What the task asks:
Filter the entries below, keeping only lines with the word "that".

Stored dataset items
★ ★ ★ ★ ★ ★ ★

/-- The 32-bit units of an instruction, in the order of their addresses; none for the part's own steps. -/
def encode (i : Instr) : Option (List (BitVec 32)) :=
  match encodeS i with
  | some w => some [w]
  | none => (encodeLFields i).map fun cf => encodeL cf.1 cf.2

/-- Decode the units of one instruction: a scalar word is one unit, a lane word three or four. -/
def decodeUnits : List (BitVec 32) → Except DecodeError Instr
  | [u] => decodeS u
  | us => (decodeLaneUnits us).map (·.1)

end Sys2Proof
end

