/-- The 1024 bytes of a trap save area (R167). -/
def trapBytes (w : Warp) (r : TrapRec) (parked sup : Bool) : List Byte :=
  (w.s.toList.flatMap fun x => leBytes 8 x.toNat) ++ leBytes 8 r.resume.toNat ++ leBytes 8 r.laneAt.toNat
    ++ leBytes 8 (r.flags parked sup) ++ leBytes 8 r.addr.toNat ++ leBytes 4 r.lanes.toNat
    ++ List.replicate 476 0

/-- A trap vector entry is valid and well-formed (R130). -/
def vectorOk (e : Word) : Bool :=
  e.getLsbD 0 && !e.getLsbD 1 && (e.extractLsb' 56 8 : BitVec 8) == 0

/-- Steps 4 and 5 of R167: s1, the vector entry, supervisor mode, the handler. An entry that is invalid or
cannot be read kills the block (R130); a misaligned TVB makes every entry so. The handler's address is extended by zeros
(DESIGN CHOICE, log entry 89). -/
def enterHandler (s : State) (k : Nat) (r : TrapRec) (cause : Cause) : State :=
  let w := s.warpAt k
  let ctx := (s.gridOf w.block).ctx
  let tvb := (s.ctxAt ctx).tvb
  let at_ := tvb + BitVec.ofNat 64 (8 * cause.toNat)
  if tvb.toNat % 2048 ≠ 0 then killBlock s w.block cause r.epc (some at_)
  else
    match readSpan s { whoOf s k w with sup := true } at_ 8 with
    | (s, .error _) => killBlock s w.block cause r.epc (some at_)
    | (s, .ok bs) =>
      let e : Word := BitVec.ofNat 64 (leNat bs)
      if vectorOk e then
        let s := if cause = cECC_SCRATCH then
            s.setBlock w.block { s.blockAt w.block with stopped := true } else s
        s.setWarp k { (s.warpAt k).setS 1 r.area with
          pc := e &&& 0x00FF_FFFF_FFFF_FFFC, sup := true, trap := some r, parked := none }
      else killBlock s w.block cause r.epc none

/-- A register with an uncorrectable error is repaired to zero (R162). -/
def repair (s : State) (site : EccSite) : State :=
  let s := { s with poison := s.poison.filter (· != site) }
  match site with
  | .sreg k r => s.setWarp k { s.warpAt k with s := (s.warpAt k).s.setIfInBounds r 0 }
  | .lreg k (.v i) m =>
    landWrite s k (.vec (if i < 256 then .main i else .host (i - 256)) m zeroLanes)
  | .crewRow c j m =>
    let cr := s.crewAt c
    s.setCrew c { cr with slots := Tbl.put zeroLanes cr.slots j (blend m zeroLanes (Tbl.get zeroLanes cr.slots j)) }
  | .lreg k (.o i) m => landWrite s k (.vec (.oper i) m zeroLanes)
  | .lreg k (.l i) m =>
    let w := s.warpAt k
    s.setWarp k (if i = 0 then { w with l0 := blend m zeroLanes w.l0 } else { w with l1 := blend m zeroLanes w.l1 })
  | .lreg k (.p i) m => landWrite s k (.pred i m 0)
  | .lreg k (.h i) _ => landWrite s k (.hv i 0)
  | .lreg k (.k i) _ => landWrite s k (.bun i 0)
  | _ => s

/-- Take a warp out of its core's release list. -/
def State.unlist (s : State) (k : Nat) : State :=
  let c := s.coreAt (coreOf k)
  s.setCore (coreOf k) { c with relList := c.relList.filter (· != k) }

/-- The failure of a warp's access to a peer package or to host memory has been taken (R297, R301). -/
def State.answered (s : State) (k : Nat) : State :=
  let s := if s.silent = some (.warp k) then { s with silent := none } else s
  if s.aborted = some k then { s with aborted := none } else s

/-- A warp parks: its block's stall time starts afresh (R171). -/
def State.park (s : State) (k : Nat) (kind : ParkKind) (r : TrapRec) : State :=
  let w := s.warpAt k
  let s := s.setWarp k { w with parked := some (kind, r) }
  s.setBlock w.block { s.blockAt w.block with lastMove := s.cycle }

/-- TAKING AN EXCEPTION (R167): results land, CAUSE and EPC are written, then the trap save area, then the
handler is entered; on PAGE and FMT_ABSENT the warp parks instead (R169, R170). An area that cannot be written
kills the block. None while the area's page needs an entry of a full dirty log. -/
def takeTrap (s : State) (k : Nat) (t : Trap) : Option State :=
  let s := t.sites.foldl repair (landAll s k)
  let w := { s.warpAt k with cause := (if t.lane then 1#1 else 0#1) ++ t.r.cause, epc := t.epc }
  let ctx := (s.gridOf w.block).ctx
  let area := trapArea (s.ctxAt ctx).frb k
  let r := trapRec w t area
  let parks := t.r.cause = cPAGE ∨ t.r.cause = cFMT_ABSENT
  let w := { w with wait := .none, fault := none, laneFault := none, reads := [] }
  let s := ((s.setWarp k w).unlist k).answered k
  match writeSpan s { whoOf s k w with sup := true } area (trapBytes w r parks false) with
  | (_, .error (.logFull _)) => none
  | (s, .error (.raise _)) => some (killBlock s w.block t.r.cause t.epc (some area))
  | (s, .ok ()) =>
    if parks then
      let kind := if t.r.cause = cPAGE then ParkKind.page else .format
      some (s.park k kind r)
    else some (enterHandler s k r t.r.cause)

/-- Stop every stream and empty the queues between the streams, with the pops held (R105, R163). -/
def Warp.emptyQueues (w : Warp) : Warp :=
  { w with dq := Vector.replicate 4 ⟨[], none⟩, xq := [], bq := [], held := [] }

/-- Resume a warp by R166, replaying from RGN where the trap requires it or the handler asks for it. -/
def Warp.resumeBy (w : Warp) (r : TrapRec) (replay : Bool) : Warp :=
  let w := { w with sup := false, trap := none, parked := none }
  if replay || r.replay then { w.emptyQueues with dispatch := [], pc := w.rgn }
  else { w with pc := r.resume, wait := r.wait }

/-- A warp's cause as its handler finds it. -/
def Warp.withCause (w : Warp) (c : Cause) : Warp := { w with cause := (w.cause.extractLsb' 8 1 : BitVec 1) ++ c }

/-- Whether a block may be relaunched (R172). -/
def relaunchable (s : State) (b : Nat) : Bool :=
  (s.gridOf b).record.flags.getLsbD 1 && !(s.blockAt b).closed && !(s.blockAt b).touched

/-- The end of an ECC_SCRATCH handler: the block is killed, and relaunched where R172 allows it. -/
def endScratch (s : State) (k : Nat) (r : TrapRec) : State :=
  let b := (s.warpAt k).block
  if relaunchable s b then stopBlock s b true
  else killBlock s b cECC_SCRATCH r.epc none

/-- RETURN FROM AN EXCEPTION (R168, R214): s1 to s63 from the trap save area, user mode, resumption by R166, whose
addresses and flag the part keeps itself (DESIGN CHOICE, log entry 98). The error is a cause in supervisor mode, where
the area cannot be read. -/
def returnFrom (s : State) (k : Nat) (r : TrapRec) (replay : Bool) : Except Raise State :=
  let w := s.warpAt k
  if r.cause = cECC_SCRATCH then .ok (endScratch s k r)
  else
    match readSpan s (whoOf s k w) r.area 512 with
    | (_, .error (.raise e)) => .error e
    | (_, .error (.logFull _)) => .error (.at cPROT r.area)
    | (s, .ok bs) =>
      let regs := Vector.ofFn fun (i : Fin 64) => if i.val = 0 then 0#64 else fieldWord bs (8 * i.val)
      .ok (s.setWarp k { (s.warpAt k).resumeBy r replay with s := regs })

★ ★ ★ ★ ★ ★ ★

Your solution:
/-- Steps 4 and 5 of R167: s1, the vector entry, supervisor mode, the handler. An entry that is invalid or
handler is entered; on PAGE and FMT_ABSENT the warp parks instead (R169, R170). An area that cannot be written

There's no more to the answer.